**ABOUT THIS EXERCISE:**
Where does the string "VecEntry" occur in the entries below? Copy every line where it does.

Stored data
......
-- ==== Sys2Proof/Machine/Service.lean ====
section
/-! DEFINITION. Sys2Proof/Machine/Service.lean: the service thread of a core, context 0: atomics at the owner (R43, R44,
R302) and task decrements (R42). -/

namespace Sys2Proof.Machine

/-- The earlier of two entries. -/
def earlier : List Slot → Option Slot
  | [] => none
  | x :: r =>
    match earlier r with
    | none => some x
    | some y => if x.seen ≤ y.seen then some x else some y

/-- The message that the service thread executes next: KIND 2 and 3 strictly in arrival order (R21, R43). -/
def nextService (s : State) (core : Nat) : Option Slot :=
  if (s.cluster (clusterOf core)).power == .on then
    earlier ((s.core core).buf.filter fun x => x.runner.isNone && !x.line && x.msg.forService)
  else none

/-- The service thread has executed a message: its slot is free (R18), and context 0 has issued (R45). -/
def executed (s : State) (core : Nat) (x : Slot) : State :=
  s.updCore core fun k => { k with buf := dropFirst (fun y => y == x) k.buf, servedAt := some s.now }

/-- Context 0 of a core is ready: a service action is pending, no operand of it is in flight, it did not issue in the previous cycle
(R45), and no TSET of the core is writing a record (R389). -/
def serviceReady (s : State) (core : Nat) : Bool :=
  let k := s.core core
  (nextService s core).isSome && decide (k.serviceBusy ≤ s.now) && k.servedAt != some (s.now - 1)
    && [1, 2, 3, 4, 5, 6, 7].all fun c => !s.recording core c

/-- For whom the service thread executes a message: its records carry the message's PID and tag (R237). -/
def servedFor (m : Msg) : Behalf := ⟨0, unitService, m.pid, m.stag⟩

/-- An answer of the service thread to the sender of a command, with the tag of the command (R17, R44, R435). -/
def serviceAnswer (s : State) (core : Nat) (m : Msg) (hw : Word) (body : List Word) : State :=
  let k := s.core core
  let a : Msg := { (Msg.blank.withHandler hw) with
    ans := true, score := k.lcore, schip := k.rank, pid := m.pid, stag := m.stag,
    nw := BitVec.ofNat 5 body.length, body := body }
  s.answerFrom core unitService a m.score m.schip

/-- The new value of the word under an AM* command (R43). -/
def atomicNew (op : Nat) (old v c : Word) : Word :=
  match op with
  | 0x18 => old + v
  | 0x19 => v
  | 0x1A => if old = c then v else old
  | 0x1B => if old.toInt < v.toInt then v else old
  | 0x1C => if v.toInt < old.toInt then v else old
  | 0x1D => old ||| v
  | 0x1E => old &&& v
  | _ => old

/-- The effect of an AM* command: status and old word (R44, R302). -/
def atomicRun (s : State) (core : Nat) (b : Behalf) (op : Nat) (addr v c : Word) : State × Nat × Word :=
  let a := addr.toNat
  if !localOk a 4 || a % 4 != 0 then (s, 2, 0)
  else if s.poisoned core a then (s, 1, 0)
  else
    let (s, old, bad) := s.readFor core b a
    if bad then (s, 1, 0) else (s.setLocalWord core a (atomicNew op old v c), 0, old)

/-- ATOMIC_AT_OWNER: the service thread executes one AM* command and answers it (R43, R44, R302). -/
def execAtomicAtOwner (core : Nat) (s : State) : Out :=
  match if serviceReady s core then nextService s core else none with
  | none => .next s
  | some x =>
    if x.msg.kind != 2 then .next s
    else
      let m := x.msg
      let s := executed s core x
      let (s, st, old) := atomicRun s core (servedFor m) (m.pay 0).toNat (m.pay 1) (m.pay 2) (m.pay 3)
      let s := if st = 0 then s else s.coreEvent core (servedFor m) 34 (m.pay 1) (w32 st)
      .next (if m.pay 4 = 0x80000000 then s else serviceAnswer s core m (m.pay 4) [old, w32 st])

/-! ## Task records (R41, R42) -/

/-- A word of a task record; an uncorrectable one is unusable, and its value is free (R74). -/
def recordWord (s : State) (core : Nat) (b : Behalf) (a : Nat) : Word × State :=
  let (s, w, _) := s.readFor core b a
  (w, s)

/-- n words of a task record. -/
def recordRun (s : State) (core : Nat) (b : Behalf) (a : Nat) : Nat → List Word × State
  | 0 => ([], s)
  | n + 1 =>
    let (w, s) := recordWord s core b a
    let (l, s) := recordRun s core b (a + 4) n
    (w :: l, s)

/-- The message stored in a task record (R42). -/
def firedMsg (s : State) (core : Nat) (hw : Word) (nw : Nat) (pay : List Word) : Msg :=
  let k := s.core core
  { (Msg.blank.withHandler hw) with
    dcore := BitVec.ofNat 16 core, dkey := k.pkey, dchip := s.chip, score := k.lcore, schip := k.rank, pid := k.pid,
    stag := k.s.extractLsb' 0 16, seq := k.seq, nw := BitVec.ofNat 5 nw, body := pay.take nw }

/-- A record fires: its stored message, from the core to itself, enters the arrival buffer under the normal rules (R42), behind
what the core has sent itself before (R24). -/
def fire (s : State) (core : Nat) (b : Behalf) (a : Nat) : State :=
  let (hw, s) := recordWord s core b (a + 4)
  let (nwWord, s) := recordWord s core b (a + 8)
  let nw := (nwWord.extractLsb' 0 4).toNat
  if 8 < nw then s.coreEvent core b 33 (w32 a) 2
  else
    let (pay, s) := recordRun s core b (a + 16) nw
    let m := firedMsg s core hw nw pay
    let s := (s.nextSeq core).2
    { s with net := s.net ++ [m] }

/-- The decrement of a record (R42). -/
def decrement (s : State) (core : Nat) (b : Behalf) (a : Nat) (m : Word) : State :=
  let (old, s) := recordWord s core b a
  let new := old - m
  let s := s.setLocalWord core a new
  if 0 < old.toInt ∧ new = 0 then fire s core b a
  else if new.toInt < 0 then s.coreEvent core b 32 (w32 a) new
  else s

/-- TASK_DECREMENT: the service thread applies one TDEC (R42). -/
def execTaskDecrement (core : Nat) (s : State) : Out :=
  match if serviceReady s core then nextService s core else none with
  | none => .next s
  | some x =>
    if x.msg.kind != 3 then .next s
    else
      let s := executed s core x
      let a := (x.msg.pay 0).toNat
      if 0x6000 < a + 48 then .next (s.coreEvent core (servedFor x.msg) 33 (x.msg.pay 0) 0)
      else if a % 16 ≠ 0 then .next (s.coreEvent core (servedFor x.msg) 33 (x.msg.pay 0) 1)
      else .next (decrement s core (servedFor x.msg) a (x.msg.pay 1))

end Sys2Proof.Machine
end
......
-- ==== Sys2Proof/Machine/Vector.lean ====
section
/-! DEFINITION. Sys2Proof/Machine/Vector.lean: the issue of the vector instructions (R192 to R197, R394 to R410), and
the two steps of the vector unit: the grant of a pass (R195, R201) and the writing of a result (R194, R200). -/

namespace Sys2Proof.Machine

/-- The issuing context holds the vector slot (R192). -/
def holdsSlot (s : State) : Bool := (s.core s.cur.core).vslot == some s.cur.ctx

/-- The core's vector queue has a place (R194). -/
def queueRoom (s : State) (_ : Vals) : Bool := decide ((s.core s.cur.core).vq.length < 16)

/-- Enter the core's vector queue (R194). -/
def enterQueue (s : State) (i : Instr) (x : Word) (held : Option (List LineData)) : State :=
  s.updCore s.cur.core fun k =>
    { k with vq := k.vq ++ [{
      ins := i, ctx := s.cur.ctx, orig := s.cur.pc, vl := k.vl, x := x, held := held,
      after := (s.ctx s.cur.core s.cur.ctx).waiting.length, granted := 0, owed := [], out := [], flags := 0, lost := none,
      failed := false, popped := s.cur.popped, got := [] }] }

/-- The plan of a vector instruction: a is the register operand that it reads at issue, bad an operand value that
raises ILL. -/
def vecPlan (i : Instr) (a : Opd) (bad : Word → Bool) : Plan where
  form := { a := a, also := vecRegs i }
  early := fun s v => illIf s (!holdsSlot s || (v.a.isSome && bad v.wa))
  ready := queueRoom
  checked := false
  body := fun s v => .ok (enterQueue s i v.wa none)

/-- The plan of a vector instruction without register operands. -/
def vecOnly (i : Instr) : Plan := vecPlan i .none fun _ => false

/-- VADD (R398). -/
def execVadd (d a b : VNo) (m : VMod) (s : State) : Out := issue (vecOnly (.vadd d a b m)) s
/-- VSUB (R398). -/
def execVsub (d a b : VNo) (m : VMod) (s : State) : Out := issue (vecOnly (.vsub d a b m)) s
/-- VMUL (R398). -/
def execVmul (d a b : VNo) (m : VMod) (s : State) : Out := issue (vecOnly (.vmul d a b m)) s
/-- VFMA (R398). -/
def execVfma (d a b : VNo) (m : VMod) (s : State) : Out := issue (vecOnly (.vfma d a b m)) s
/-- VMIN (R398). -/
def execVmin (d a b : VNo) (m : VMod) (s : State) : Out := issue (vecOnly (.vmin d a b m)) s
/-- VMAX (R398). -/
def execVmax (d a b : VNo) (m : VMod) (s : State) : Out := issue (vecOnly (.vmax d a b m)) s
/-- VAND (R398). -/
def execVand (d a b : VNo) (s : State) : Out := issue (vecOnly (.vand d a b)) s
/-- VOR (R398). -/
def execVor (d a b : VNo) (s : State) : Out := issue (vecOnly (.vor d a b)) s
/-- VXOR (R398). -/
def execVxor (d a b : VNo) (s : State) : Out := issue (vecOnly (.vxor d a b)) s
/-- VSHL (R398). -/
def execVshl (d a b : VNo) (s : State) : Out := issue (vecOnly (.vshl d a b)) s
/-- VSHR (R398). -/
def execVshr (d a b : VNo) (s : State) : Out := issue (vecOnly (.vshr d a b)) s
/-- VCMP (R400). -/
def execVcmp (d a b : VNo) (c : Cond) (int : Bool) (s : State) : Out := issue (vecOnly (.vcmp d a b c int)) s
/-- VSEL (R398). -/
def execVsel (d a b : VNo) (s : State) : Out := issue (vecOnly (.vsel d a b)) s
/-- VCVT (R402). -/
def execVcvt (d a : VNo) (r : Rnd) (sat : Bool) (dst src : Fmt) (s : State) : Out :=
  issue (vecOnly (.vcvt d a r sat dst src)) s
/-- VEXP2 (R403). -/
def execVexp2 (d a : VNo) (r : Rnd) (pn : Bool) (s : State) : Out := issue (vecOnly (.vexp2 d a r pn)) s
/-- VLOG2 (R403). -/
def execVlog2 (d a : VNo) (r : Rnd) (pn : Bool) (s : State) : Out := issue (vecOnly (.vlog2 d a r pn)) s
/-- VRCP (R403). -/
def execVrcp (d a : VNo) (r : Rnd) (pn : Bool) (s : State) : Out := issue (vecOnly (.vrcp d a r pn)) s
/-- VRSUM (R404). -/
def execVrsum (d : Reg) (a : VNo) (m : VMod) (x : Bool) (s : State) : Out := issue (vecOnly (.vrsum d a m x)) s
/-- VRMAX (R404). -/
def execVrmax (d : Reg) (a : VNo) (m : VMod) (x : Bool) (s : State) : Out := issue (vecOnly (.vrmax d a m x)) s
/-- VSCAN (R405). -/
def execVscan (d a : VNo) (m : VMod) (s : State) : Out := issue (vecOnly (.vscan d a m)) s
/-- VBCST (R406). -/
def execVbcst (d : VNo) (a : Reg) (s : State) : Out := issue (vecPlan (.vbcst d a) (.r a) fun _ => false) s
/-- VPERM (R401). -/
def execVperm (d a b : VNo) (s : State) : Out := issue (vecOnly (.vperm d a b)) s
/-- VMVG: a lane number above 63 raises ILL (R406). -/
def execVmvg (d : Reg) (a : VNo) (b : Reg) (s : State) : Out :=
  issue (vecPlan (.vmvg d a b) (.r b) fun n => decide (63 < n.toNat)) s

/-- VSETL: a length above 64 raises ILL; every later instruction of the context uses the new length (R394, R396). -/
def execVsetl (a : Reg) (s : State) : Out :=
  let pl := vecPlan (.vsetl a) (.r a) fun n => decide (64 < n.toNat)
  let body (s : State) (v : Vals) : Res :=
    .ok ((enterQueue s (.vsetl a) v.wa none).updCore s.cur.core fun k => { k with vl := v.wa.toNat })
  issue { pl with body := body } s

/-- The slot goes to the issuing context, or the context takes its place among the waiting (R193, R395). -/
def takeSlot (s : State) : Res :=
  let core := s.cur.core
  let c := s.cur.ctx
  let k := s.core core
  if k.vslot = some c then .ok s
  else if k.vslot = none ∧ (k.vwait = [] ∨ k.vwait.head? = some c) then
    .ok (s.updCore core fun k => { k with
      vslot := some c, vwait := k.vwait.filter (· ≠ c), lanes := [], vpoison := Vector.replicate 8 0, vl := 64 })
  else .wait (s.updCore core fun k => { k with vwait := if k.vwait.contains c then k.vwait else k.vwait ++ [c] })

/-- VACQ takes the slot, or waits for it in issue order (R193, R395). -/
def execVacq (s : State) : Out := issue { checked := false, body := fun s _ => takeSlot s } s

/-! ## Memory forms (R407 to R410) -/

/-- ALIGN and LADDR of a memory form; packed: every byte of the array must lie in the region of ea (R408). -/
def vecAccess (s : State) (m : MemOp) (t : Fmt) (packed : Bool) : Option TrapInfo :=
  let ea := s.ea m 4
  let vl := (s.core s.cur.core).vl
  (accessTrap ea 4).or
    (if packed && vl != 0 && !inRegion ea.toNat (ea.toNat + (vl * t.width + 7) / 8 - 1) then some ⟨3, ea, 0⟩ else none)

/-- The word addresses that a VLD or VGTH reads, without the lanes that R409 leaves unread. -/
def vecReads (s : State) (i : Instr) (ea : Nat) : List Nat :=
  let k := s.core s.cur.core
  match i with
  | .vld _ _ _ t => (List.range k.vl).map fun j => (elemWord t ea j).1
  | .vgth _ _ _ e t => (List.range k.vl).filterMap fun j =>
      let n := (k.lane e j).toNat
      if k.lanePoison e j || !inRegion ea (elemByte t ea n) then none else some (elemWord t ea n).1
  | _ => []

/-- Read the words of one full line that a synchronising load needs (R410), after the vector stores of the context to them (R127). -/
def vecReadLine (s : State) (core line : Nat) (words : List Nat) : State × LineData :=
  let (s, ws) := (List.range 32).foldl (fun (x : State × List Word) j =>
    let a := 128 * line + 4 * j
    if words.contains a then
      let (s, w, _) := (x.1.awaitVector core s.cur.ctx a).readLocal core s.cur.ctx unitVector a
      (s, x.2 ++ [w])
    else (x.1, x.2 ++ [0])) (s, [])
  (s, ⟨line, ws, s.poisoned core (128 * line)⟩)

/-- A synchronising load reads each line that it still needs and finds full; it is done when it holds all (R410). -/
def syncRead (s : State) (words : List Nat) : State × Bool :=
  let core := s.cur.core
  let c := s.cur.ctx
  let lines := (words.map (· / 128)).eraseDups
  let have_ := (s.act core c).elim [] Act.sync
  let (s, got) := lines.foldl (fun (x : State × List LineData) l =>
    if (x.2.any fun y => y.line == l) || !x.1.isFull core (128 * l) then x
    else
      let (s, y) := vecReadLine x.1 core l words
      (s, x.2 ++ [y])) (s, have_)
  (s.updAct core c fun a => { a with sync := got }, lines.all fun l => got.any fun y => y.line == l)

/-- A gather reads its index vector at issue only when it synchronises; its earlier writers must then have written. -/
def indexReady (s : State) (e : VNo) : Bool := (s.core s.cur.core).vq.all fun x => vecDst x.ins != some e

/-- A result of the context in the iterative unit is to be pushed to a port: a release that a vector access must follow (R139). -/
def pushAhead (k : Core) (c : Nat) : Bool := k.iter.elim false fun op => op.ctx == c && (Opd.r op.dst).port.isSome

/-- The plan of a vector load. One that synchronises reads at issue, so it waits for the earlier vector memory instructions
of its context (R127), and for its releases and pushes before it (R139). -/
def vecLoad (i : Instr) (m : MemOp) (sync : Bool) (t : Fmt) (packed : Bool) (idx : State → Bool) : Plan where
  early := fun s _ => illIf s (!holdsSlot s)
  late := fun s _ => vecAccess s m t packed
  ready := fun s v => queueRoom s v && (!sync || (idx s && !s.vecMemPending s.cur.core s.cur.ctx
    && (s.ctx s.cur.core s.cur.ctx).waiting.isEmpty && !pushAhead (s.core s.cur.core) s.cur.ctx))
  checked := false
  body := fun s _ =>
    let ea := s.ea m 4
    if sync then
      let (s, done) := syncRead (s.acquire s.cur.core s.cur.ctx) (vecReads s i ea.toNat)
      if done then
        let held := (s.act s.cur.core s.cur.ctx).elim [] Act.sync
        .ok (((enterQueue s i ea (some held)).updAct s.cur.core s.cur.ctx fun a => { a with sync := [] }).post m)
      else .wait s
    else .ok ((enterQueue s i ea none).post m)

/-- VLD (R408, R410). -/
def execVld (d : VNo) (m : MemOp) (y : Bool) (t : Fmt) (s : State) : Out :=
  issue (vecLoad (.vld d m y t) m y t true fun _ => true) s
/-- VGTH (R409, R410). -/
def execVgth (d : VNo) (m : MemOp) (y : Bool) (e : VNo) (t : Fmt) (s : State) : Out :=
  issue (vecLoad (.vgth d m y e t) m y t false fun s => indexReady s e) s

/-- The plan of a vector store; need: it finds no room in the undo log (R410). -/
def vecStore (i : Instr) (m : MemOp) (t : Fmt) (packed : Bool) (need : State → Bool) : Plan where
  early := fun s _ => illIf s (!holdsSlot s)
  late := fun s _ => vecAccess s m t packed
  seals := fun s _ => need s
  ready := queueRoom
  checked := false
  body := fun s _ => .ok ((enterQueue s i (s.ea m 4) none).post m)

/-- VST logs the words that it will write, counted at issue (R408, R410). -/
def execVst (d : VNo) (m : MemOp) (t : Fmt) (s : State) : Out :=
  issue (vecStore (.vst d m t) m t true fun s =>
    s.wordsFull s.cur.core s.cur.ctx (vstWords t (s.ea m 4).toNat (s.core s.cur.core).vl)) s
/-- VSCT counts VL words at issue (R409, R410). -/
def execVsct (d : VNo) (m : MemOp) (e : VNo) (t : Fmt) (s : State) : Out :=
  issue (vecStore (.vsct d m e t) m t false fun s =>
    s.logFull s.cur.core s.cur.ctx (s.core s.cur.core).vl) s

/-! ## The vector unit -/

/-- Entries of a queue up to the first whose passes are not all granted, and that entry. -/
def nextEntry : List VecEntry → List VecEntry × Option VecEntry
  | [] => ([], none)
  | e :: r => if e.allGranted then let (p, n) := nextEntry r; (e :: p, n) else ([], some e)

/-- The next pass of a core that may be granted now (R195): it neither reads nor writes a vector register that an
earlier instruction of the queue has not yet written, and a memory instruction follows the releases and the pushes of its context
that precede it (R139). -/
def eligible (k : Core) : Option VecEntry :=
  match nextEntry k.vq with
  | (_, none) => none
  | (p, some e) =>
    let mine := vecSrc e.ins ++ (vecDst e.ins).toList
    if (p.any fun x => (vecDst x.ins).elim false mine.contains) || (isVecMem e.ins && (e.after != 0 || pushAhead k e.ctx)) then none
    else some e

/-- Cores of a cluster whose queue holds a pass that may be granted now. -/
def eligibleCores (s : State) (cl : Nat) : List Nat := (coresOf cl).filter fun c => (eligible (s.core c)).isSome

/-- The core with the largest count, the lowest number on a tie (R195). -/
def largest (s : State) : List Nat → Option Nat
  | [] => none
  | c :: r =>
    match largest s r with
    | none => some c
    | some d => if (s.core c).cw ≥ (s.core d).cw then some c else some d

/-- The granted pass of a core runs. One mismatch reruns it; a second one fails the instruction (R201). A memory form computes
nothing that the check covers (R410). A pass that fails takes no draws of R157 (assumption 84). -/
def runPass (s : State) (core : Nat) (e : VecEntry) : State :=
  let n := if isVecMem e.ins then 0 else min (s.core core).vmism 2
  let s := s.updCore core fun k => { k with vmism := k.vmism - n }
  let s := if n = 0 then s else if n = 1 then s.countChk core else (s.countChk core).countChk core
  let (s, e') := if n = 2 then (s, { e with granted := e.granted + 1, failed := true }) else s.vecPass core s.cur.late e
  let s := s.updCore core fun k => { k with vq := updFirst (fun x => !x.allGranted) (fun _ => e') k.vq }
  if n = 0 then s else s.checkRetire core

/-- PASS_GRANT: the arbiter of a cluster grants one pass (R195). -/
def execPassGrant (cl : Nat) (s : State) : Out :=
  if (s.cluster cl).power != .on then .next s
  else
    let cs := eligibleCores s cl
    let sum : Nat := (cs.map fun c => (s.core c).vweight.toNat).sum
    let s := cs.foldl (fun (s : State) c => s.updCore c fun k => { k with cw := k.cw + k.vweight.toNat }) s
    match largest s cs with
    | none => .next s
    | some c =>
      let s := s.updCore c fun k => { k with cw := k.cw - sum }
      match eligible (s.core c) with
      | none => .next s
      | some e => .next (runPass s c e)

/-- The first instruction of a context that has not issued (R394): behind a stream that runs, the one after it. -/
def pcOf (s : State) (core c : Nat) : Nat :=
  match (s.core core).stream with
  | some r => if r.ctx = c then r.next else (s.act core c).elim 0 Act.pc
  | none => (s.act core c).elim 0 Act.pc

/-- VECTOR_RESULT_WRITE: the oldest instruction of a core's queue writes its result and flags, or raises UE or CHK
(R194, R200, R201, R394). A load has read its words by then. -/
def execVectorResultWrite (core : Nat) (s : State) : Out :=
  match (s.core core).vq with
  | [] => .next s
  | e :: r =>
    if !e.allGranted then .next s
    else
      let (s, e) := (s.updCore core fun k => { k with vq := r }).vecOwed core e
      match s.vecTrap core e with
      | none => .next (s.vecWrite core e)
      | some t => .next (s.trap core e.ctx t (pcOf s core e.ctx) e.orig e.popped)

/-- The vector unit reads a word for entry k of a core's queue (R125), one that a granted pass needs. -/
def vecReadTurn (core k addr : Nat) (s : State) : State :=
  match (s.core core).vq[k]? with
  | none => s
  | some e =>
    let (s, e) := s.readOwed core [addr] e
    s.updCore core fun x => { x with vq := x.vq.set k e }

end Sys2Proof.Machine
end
......
**ANSWER SPACE:**
def nextEntry : List VecEntry → List VecEntry × Option VecEntry
def eligible (k : Core) : Option VecEntry :=
def runPass (s : State) (core : Nat) (e : VecEntry) : State :=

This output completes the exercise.